I feel like this post kind of rambles on but I'm just attempting to write down my thoughts and feelings so that I can remember and look back at this time in our lives.
I've been a parent for two short weeks-half of which I was barely able to take care of my baby due to complications from my epidural. I've quickly been able to make up for that with loads of laundry, diaper changes, and middle of the night feedings. Given how much I enjoy sleeping, it surprises me that the middle of the night feedings are what I enjoy most. Being awake, sitting in a rocking chair in a dark room holding my boy gives me plenty of time to think and ponder everything that has been going on around me and the changes our young family is going through. We haven't shared much about this, but Jax is having some medical tests done this week. It's been hard for me to deal with, given all the post-partem hormones and lack of sleep. But even if those things weren't factors, it would still be hard for me to deal with. Knowing that my sweet little boy, so trusting and unaware, is going to have to be stuck for IVs and be in a strange environment just makes me want to cry. The thought of him having scars on his young, innocent body is almost too much for me. As I was sitting there feeding him last night, I began to think about God's part in all of this. I know this child is perfectly formed-exactly the way God wanted him to be. And yet he will have to go through the pain of medical tests and procedures- and as a mother, that just about kills me.
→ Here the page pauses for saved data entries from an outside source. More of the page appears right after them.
theorem execBucketEdgeWrite_wf {who : Requester} {part k : Nat} {v : Word} {s : State} (hs : Mem s) : MemO (execBucketEdgeWrite who part k v s) := by
  unfold execBucketEdgeWrite; try dsimp only
  repeat' with_reducible
    first
    | assumption | intro _ | apply MemO.next | apply State.slotWrite_wf | apply State.setReg_wf | apply orRefuse_wf

theorem execRopeSetWrite_wf {who : Requester} {part sub : Nat} {v : Word} {s : State} (hs : Mem s) : MemO (execRopeSetWrite who part sub v s) := by
  unfold execRopeSetWrite; try dsimp only
  repeat' with_reducible
    first
    | assumption | intro _ | apply MemO.next | apply MemE.ok | apply State.slotWrite_wf | apply State.setReg_wf

theorem execResidueInjectWrite_wf {who : Requester} {core : Nat} {v : Word} {s : State} (hs : Mem s) : MemO (execResidueInjectWrite who core v s) := by
  unfold execResidueInjectWrite; try dsimp only
  repeat' with_reducible
    first
    | assumption | intro _ | apply MemO.next | apply MemE.ok | apply Mem.ite | apply State.slotWrite_wf
    | apply State.setReg_wf

theorem State.countScores_wf {s : State} {d : Desc} {vs : List Fv} {cs : List (Nat × Bool)} (hs : Mem s) : Mem (State.countScores s d vs cs) := by
  unfold State.countScores; try dsimp only
  repeat' with_reducible
    first
    | assumption | apply Mem.ite | apply State.add_wf | apply State.bump_wf | apply State.flagDesc_wf

theorem State.scoreRow_wf {s : State} {d : Desc} {c : Nat} {t : Tile} {r : Nat} {accs : List (Int × Nat)} (hs : Mem s) : Mem (State.scoreRow s d c t r accs).2 := by
  unfold State.scoreRow; try dsimp only
  repeat' with_reducible
    first
    | assumption | apply State.endDesc_wf | apply State.drawN_wf | apply State.countScores_wf
    | apply State.issueCodes_wf | split

theorem eachRow_wf {n : Nat} {s : State} {f : State → Nat → Bool × State} (hs : Mem s) (hf : ∀ x0 x1, Mem x0 → Mem (f x0 x1).2) : Mem (eachRow n s f).2 := by
  unfold eachRow; try dsimp only
  repeat' with_reducible
    first
    | assumption | intro _ | apply Mem.dite2 | apply Mem.foldl2 | apply hf

theorem State.runScore_wf {s : State} {d : Desc} {c : Nat} {o : RunObs} (hs : Mem s) : Mem (State.runScore s d c o) := by
  unfold State.runScore; try dsimp only
  repeat' with_reducible
    first
    | assumption | intro _ | apply State.runPasses_wf | apply eachRow_wf | apply State.scoreRow_wf | split

theorem State.writePTag_wf {s : State} {d : Desc} (hs : Mem s) : Mem (State.writePTag s d).2 := by
  unfold State.writePTag; try dsimp only
  repeat' with_reducible
    first
    | assumption | apply Mem.dite2 | apply State.endDesc_wf | apply State.takeFree_wf | apply State.issue_wf | split

theorem State.pCodes_wf {s : State} {d : Desc} {c : Nat} {t : Tile} {e : Int} {col0 : Nat} {scores : List (Option Dy)} {m lam : Nat} (hs : Mem s) : Mem (State.pCodes s d c t e col0 scores m lam).2 := by
  unfold State.pCodes; try dsimp only
  repeat' with_reducible
    first
    | assumption | apply Mem.dite2 | apply State.drawN_wf

theorem State.normRow_wf {s : State} {d : Desc} {c : Nat} {t : Tile} {e : Int} {r : Nat} (hs : Mem s) : Mem (State.normRow s d c t e r).2 := by
  unfold State.normRow; try dsimp only
  repeat' with_reducible
    first
    | assumption | apply Mem.ite | apply State.fetch_wf | apply State.bump_wf | apply State.wrapAdd_wf
    | apply State.issue_wf | apply State.pCodes_wf | apply State.issueCodes_wf | apply State.endDesc_wf
    | simp only [Mem.irrel_eq] | refine Mem.snd (by assumption) ?_ | split

theorem State.gradRow_wf {s : State} {d : Desc} {c : Nat} {t : Tile} {r : Nat} (hs : Mem s) : Mem (State.gradRow s d c t r).2 := by
  unfold State.gradRow; try dsimp only
  repeat' with_reducible
    first
    | assumption | apply Mem.ite | apply State.fetch_wf | apply State.drawN_wf | apply State.bump_wf
    | apply State.flagDesc_wf | apply State.wrapAdd_wf | apply State.issue_wf | apply State.endDesc_wf
    | simp only [Mem.irrel_eq] | refine Mem.snd (by assumption) ?_ | split

theorem State.runNorm_wf {s : State} {d : Desc} {c : Nat} (hs : Mem s) : Mem (State.runNorm s d c) := by
  unfold State.runNorm; try dsimp only
  repeat' with_reducible
    first
    | assumption | intro _ | apply Mem.ite | apply Mem.dite2 | apply State.loadSeeds_wf | apply State.spend_wf
    | apply State.writePTag_wf | apply eachRow_wf | apply State.gradRow_wf | apply State.normRow_wf
    | apply State.closeTile_wf | split

theorem State.recomputeRow_wf {s : State} {d : Desc} {c : Nat} {t : Tile} {e : Int} {r : Nat} {accs : List (Int × Nat)} (hs : Mem s) : Mem (State.recomputeRow s d c t e r accs).2 := by
  unfold State.recomputeRow; try dsimp only
  repeat' with_reducible
    first
    | assumption | apply State.fetch_wf | apply State.countScores_wf | apply State.add_wf | apply State.pCodes_wf
    | apply State.issueCodes_wf | apply State.endDesc_wf | simp only [Mem.irrel_eq]
    | refine Mem.snd (by assumption) ?_ | split

theorem State.runRecompute_wf {s : State} {d : Desc} {c : Nat} {o : RunObs} (hs : Mem s) : Mem (State.runRecompute s d c o) := by
  unfold State.runRecompute; try dsimp only
  repeat' with_reducible
    first
    | assumption | intro _ | apply Mem.dite2 | apply State.runPasses_wf | apply State.writePTag_wf | apply eachRow_wf
    | apply State.recomputeRow_wf | split

theorem State.postRequest_wf {s : State} {p seq j table units reason : Nat} (hs : Mem s) : Mem (State.postRequest s p seq j table units reason) := by
  unfold State.postRequest; try dsimp only
  repeat' with_reducible
    first
    | assumption | apply Mem.ite | apply State.bump_wf | apply State.vaWrite_wf | apply State.wrapAdd_wf
    | apply State.setEntry_wf | apply State.msix_wf

theorem State.walkDone_wf {s : State} {d : Desc} {l : List (Nat × ElemWalk)} {go : State → Desc → State} (hs : Mem s) (hgo : ∀ x0 x1, Mem x0 → Mem (go x0 x1)) : Mem (State.walkDone s d l go) := by
  unfold State.walkDone; try dsimp only
  repeat' with_reducible
    first
    | assumption | intro _ | apply Mem.ite | apply Mem.foldl | apply State.postRequest_wf | apply State.unmapped_wf
    | apply State.endDesc_wf | apply State.modDesc_wf | apply hgo | split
The bible gives us many names for God. He is the Creator, Savior, Provider, Healer. The list goes on and on. But one of the most tender and sweet to me right now is that of Father. It's an attribute I've never really been able to understand-I lacked the perspective. I still don't completely grasp just how much God loves us as His children and I likely never will. But I am just beginning to glimpse the powerful love of a parent in having and caring for my own child. I thought about how just like I'll have to allow Jax to go through tests that will cause him some pain, God the Father allows the same for us. He allows us to experience hurt and disappointment and failure and heartache. We rarely get to know the "why" of these trials, but we can take comfort in the truth that just like my baby's tests, it's all for our good- to make us better, stronger, healthier. Knowing that indescribable love He has for us, I can't imagine how hard it must be for our heavenly Father to watch us suffer through pain. I take comfort in knowing that His love runs deep enough to carry us through, to heal our hurts, to fix the broken. Rarely do we get to see God's purpose in allowing us to hurt. I don't know why my son has to go through pain at such a young age. But my prayer is that it will serve to draw us closer to the One who loves us most.
"The Spirit himself testifies with our spirit that we are God’s children. Now if we are children, then we are heirs—heirs of God and co-heirs with Christ, if indeed we share in his sufferings in order that we may also share in his glory." Romans 8:16-17
"And we know that in all things God works for the good of those who love him, who have been called according to his purpose."